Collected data
────

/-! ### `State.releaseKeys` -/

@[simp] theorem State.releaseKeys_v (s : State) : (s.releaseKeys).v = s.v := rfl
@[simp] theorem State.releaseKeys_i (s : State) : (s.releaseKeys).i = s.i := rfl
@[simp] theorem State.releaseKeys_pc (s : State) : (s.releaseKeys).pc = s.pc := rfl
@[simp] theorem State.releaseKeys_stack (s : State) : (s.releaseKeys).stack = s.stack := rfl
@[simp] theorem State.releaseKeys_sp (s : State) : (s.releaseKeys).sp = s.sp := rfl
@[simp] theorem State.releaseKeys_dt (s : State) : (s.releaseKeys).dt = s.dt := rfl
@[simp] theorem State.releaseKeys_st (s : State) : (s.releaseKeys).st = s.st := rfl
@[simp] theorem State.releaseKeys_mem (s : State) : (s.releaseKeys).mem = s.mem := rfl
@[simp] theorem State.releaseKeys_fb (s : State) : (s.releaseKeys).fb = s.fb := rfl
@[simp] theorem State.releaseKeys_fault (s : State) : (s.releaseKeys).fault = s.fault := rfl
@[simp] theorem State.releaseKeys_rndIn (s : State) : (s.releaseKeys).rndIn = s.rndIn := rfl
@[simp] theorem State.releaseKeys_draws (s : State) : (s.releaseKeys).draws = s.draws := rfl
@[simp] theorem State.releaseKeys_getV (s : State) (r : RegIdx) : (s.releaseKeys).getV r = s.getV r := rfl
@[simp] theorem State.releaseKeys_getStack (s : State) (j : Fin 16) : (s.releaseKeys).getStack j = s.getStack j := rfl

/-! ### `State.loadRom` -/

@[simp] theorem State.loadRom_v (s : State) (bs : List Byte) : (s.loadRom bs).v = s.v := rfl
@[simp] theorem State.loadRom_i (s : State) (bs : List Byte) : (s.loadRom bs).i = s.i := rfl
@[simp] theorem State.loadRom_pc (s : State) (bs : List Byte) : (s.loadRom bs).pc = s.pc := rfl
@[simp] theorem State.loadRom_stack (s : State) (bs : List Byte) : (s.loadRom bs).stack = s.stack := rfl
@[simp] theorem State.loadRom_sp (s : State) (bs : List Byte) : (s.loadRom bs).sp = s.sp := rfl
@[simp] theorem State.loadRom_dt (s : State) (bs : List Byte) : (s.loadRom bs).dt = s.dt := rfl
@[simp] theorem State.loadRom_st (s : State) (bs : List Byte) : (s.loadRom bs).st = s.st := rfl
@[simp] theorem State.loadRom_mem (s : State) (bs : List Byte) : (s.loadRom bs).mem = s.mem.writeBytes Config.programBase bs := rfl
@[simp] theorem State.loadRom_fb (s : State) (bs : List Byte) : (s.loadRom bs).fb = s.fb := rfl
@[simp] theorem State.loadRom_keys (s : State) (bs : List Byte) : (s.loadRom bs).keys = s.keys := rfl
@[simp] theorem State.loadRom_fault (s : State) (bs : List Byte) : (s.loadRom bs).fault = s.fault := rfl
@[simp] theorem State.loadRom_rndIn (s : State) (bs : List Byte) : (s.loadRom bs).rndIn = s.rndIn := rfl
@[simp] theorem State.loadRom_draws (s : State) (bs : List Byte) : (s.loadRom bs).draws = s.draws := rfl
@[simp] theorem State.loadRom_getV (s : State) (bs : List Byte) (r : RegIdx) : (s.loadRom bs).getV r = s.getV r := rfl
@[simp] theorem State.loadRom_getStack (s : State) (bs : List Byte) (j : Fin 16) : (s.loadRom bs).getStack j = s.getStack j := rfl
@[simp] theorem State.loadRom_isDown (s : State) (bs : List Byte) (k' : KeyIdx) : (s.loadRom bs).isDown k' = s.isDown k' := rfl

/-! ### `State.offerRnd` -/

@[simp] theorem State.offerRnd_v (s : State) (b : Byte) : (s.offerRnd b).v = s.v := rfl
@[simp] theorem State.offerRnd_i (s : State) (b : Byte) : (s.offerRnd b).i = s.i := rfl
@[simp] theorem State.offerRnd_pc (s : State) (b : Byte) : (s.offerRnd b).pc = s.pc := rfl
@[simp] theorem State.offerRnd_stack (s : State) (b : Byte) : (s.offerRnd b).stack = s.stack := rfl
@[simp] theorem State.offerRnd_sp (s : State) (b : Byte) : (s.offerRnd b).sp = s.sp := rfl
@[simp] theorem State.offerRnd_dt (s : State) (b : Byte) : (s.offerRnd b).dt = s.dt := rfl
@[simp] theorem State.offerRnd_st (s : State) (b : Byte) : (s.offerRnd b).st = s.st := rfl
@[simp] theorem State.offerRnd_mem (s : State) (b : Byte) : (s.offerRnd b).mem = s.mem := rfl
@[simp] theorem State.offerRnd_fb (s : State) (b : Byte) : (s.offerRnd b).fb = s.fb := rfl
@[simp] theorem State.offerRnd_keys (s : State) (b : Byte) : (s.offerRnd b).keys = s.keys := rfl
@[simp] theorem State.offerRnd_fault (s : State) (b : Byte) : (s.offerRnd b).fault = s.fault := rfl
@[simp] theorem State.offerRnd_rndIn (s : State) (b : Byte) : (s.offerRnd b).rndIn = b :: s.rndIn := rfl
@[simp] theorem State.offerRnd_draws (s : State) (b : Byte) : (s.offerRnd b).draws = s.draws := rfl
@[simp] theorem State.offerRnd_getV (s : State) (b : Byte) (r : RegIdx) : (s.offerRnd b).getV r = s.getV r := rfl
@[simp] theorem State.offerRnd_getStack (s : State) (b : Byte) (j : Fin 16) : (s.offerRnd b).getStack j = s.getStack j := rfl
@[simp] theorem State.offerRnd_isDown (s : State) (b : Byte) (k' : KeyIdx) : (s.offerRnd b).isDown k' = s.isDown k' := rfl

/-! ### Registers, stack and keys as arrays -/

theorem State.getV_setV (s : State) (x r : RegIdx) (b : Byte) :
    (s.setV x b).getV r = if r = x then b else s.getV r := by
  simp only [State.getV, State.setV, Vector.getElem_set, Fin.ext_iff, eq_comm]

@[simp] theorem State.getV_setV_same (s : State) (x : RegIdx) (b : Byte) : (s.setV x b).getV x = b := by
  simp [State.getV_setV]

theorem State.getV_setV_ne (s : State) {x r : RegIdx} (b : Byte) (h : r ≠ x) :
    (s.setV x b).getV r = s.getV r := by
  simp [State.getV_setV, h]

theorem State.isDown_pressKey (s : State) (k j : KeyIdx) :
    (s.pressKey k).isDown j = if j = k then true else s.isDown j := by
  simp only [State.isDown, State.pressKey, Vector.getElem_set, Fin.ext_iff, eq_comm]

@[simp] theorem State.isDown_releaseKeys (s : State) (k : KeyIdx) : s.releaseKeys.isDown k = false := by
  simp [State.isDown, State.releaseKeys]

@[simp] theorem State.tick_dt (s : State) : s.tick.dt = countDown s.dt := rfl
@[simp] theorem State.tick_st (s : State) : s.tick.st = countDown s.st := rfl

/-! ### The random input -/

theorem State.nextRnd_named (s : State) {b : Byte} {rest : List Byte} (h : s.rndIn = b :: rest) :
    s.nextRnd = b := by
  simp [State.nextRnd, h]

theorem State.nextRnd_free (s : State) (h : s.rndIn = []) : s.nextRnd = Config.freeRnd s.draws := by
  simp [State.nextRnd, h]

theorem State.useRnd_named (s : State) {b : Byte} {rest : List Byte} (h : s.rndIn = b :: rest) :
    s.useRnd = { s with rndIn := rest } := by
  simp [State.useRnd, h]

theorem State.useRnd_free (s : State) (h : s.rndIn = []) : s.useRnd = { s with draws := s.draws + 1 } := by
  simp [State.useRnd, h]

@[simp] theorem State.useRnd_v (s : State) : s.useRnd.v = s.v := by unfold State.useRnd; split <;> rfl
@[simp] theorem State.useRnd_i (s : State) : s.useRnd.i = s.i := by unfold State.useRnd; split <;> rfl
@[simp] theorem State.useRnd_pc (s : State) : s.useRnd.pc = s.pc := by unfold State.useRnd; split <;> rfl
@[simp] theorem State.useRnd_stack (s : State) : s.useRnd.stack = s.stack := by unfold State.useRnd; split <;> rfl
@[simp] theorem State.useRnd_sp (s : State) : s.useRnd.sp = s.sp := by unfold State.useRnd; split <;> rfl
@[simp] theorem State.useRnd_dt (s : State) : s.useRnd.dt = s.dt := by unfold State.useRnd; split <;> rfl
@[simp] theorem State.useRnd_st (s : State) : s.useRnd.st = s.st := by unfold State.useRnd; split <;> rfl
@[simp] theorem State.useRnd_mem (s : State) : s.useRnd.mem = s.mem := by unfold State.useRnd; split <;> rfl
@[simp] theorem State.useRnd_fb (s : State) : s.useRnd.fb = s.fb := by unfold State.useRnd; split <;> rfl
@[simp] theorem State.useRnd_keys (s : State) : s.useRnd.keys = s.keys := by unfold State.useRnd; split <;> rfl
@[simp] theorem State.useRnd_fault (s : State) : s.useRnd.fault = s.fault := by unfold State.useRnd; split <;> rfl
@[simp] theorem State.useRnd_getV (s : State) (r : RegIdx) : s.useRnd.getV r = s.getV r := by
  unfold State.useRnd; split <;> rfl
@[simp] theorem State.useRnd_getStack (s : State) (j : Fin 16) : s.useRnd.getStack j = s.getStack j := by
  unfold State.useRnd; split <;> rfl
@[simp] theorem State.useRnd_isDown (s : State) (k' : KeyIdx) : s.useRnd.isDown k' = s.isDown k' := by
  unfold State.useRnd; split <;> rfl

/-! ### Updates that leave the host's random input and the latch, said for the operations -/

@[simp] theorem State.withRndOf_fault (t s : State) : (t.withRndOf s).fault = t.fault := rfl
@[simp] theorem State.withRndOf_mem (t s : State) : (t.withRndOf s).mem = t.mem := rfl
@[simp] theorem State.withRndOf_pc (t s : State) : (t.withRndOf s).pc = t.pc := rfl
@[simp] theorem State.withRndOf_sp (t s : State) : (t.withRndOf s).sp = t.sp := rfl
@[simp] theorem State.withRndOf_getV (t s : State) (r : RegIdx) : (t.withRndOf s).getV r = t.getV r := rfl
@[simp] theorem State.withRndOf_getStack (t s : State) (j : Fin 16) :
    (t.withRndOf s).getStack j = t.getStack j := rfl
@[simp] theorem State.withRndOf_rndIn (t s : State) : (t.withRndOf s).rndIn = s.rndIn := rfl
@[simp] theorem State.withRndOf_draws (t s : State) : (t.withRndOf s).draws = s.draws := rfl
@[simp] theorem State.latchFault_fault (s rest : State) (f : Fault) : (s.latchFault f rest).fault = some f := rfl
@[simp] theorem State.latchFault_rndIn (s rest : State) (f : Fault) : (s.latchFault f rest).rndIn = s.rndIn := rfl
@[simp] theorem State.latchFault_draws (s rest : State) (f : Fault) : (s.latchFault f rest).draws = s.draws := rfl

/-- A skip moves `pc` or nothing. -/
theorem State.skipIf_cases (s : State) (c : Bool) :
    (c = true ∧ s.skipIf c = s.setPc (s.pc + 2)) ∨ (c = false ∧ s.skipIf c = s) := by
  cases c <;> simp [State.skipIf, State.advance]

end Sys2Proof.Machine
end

────

Work request
All that belongs in the answer is the run of lines above from the line containing "t.fault := rfl" through the line containing "t.sp := rfl", exactly as written.

Your solution
@[simp] theorem State.withRndOf_fault (t s : State) : (t.withRndOf s).fault = t.fault := rfl
@[simp] theorem State.withRndOf_mem (t s : State) : (t.withRndOf s).mem = t.mem := rfl
@[simp] theorem State.withRndOf_pc (t s : State) : (t.withRndOf s).pc = t.pc := rfl
@[simp] theorem State.withRndOf_sp (t s : State) : (t.withRndOf s).sp = t.sp := rfl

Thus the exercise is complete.